--- Task inputs Enclosed Below ---

theorem putAcc_a (c : Cluster) (n r : Nat) (l m : Fin 4) (v : BitVec 72) :
    (c.putAcc n l v).accOf r m = if l = m ∧ n % 4 = r % 4 then v else c.accOf r m := by
  unfold Cluster.putAcc Cluster.accOf
  by_cases h : l = m
  · subst h
    simp only [Fin.getElem_fin, Vector.getElem_set_self, true_and, Vector.getElem_set, Fin.ofNat_eq_cast, Fin.val_natCast]
  · have : l.val ≠ m.val := fun e => h (Fin.ext e)
    simp only [Fin.getElem_fin, Vector.getElem_set_ne _ _ this, h, false_and, if_false]

theorem putAcc_x (c : Cluster) (n : Nat) (l m : Fin 4) (v : BitVec 72) : (c.putAcc n l v).lanes[m].x = c.lanes[m].x := by
  unfold Cluster.putAcc
  by_cases h : l = m
  · subst h; simp only [Fin.getElem_fin, Vector.getElem_set_self]
  · have : l.val ≠ m.val := fun e => h (Fin.ext e)
    simp only [Fin.getElem_fin, Vector.getElem_set_ne _ _ this]

@[simp] theorem sticky_lanes (i : Nat) (h : Bool) (c : Cluster) : (sticky i h c).lanes = c.lanes := by unfold sticky; split <;> rfl

@[simp] theorem sticky_accOf (i : Nat) (h : Bool) (c : Cluster) (n : Nat) (l : Fin 4) : (sticky i h c).accOf n l = c.accOf n l := by
  unfold Cluster.accOf; rw [sticky_lanes]

/-! ### The arithmetic slot -/

/-- The mapping of R274 is one to one. -/
theorem physX_inj (rrb : Nat) {n m : Fin 32} (h : physX rrb n = physX rrb m) : n = m := by
  unfold physX at h
  split at h <;> split at h <;> simp only [Fin.ext_iff, Fin.ofNat_eq_cast, Fin.val_natCast] at h ⊢ <;> omega

/-- A fold that puts one lane register, lane by lane, where a lane may write. -/
theorem overLanes_putXr (c : Cluster) (rrb : Nat) (d r : Fin 32) (l : Fin 4) (on : Fin 4 → Bool) (v : Fin 4 → Word × Bool) :
    (overLanes (fun l c => if on l then sticky 9 (v l).2 (c.putXr rrb d l (v l).1) else c) c).lanes[l].x[r] =
      if on l = true ∧ physX rrb d = r then (v l).1 else c.lanes[l].x[r] := by
  have one : ∀ (m : Fin 4) (c : Cluster), (if on m then sticky 9 (v m).2 (c.putXr rrb d m (v m).1) else c).lanes[l].x[r] =
      if on m = true ∧ m = l ∧ physX rrb d = r then (v m).1 else c.lanes[l].x[r] := by
    intro m c
    by_cases h : on m
    · rw [if_pos h, sticky_lanes, putXr_x]; simp only [h, true_and]
    · rw [if_neg h, if_neg (fun e => h e.1)]
  rw [overLanes_eq, one, one, one, one]
  fin_cases l <;> simp

/-- A fold that puts one accumulator, lane by lane, where a lane may write. -/
theorem overLanes_putAcc (c : Cluster) (d r : Nat) (l : Fin 4) (on : Fin 4 → Bool) (v : Fin 4 → BitVec 72 × Bool) :
    (overLanes (fun l c => if on l then sticky 8 (v l).2 (c.putAcc d l (v l).1) else c) c).accOf r l =
      if on l = true ∧ d % 4 = r % 4 then (v l).1 else c.accOf r l := by
  have one : ∀ (m : Fin 4) (c : Cluster), (if on m then sticky 8 (v m).2 (c.putAcc d m (v m).1) else c).accOf r l =
      if on m = true ∧ m = l ∧ d % 4 = r % 4 then (v m).1 else c.accOf r l := by
    intro m c
    by_cases h : on m
    · rw [if_pos h, sticky_accOf, putAcc_a]; simp only [h, true_and]
    · rw [if_neg h, if_neg (fun e => h e.1)]
  rw [overLanes_eq, one, one, one, one]
  fin_cases l <;> simp

theorem laneOp_x {k : LaneK} (hk : writesLane k = true) (fmt : Nat) (msk : Bool) (d a b r : Fin 32) (aux k0 : Nat) (c0 c : Cluster) (l : Fin 4) :
    (laneOp k fmt msk d a b aux k0 c0 c).lanes[l].x[r] =
      if (!msk || c0.lf l) = true ∧ physX c0.rrb d = r then (laneVal k fmt c0 a b aux k0 l).1 else c.lanes[l].x[r] := by
  have h : (laneOp k fmt msk d a b aux k0 c0 c) = overLanes (fun l c => if (!msk || c0.lf l) then
      sticky 9 (laneVal k fmt c0 a b aux k0 l).2 (c.putXr c0.rrb d l (laneVal k fmt c0 a b aux k0 l).1) else c) c := by
    cases k <;> first | rfl | (exact absurd hk (by decide))
  rw [h, overLanes_putXr]

theorem laneOp_acc {k : LaneK} (hk : k.toAcc = true) (fmt : Nat) (msk : Bool) (d a b : Fin 32) (r aux k0 : Nat) (c0 c : Cluster) (l : Fin 4) :
    (laneOp k fmt msk d a b aux k0 c0 c).accOf r l =
      if (!msk || c0.lf l) = true ∧ d.val % 4 = r % 4 then (laneAcc k fmt c0 d a b aux l).1 else c.accOf r l := by
  have h : (laneOp k fmt msk d a b aux k0 c0 c) = overLanes (fun l c => if (!msk || c0.lf l) then
      sticky 8 (laneAcc k fmt c0 d a b aux l).2 (c.putAcc d.val l (laneAcc k fmt c0 d a b aux l).1) else c) c := by
    cases k <;> first | rfl | (exact absurd hk (by decide))
  rw [h, overLanes_putAcc]

theorem normOp_acc (fmt : Nat) (msk : Bool) (d a b : Fin 32) (r aux k0 : Nat) (c0 c : Cluster) (l : Fin 4) :
    (laneOp .norm fmt msk d a b aux k0 c0 c).accOf r l =
      if (!msk || c0.lf l) = true ∧ a.val % 4 = r % 4 then (laneAcc .norm fmt c0 d a b aux l).1 else c.accOf r l := by
  have h : (laneOp .norm fmt msk d a b aux k0 c0 c) = overLanes (fun l c => if (!msk || c0.lf l) then
      sticky 8 (laneAcc .norm fmt c0 d a b aux l).2 (c.putAcc a.val l (laneAcc .norm fmt c0 d a b aux l).1) else c) c := rfl
  rw [h, overLanes_putAcc]

theorem shaOp_acc (fmt : Nat) (msk : Bool) (d cnt r : Nat) (c0 c : Cluster) (l : Fin 4) :
    (shaOp fmt msk d cnt c0 c).accOf r l =
      if (!msk || c0.lf l) = true ∧ d % 4 = r % 4 then (accShift fmt (c0.accOf d l) (sext 7 cnt) (sext 7 cnt) (sext 7 cnt)).1 else c.accOf r l :=
  overLanes_putAcc c d r l (fun l => !msk || c0.lf l) (fun l => accShift fmt (c0.accOf d l) (sext 7 cnt) (sext 7 cnt) (sext 7 cnt))

theorem sr_putSr (c : Cluster) (n m : Nat) (v : Word) : (c.putSr n v).sr m = if n % 16 = m % 16 then v else c.sr m := by
  unfold Cluster.putSr Cluster.sr
  simp only [Fin.getElem_fin, Vector.getElem_set, Fin.ofNat_eq_cast, Fin.val_natCast]

/-! ### What the move slots leave -/

section Moves
variable (m : MemOp) (mem : List (Nat × Word)) (c0 c : Cluster)

theorem overLanes_load (rrb : Nat) (n r : Fin 32) (v : Fin 4 → Word) (l : Fin 4) :
    (overLanes (fun l c => c.putXr rrb n l (v l)) c).lanes[l].x[r] = if physX rrb n = r then v l else c.lanes[l].x[r] := by
  have h := overLanes_putXr c rrb n r l (fun _ => true) (fun l => (v l, false))
  simpa [sticky] using h

theorem overLanes_load_a (rrb : Nat) (n : Fin 32) (v : Fin 4 → Word) (r : Nat) (l : Fin 4) :
    (overLanes (fun l c => c.putXr rrb n l (v l)) c).accOf r l = c.accOf r l := by
  unfold Cluster.accOf
  rw [overLanes_eq, putXr_a, putXr_a, putXr_a, putXr_a]

theorem memRun_x_keep {n : Fin 32} (h : SxReg.x n.val ∉ m.loads) (l : Fin 4) :
    (memRun m mem c0 c).1.lanes[l].x[physX c0.rrb n] = c.lanes[l].x[physX c0.rrb n] := by
  unfold memRun
  unfold MemOp.loads at h
  cases hk : m.k <;> simp only [hk] at h ⊢
  case ldb | ldv =>
    rw [overLanes_load, if_neg]
    intro e
    rw [physX_inj _ e] at h
    exact h (List.mem_singleton.mpr rfl)
  case stav => rw [overLanes_eq, sticky_lanes, sticky_lanes, sticky_lanes, sticky_lanes]
  case lds => rfl

theorem memRun_acc (r : Nat) (l : Fin 4) : (memRun m mem c0 c).1.accOf r l = c.accOf r l := by
  unfold memRun
  cases m.k <;> dsimp only
  case ldb | ldv => rw [overLanes_load_a]
  case stav => rw [overLanes_eq, sticky_accOf, sticky_accOf, sticky_accOf, sticky_accOf]
  case lds => rfl

@[simp] theorem putXr_s (rrb : Nat) (n : Fin 32) (l : Fin 4) (v : Word) : (c.putXr rrb n l v).s = c.s := rfl
@[simp] theorem sticky_s (i : Nat) (h : Bool) : (sticky i h c).s = c.s := by unfold sticky; split <;> rfl

theorem memRun_sr_keep {n : Nat} (h : SxReg.s n ∉ m.loads) (hn : n < 16) (wf : m.wf = true) : (memRun m mem c0 c).1.sr n = c.sr n := by
  unfold memRun
  unfold MemOp.loads at h
  cases hk : m.k <;> simp only [hk] at h ⊢
  case lds =>
    rw [sr_putSr, if_neg]
    intro e
    simp only [MemOp.wf, hk, Bool.and_eq_true, decide_eq_true_eq] at wf
    rw [Nat.mod_eq_of_lt wf.1.1, Nat.mod_eq_of_lt hn] at e
    exact h (by rw [e]; exact List.mem_singleton.mpr rfl)
  all_goals simp only [Cluster.sr, overLanes_eq, putXr_s, sticky_s]

end Moves

section Slots
variable (c0 c : Cluster) (x : XSlot) (y : YSlot)

@[simp] theorem postMod_lanes (o : Option Nat) : (postMod c0 o c).lanes = c.lanes := by cases o <;> rfl
@[simp] theorem postMod_s (o : Option Nat) : (postMod c0 o c).s = c.s := by cases o <;> rfl
@[simp] theorem postMod_st (o : Option Nat) : (postMod c0 o c).st = c.st := by cases o <;> rfl
@[simp] theorem postMod_accOf (o : Option Nat) (r : Nat) (l : Fin 4) : (postMod c0 o c).accOf r l = c.accOf r l := by
  unfold Cluster.accOf; rw [postMod_lanes]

--- End of Enclosed Task inputs ---

**Task directions:**
What is needed is an exact retyping of every line from the one containing "simp only [MemOp.wf, hk, Bool.and_eq_true, decide_eq_true_eq]" through the final line of the entries, and only those lines.

**Completed exercise:**
    simp only [MemOp.wf, hk, Bool.and_eq_true, decide_eq_true_eq] at wf
    rw [Nat.mod_eq_of_lt wf.1.1, Nat.mod_eq_of_lt hn] at e
    exact h (by rw [e]; exact List.mem_singleton.mpr rfl)
  all_goals simp only [Cluster.sr, overLanes_eq, putXr_s, sticky_s]

end Moves

section Slots
variable (c0 c : Cluster) (x : XSlot) (y : YSlot)

@[simp] theorem postMod_lanes (o : Option Nat) : (postMod c0 o c).lanes = c.lanes := by cases o <;> rfl
@[simp] theorem postMod_s (o : Option Nat) : (postMod c0 o c).s = c.s := by cases o <;> rfl
@[simp] theorem postMod_st (o : Option Nat) : (postMod c0 o c).st = c.st := by cases o <;> rfl
@[simp] theorem postMod_accOf (o : Option Nat) (r : Nat) (l : Fin 4) : (postMod c0 o c).accOf r l = c.accOf r l := by
  unfold Cluster.accOf; rw [postMod_lanes]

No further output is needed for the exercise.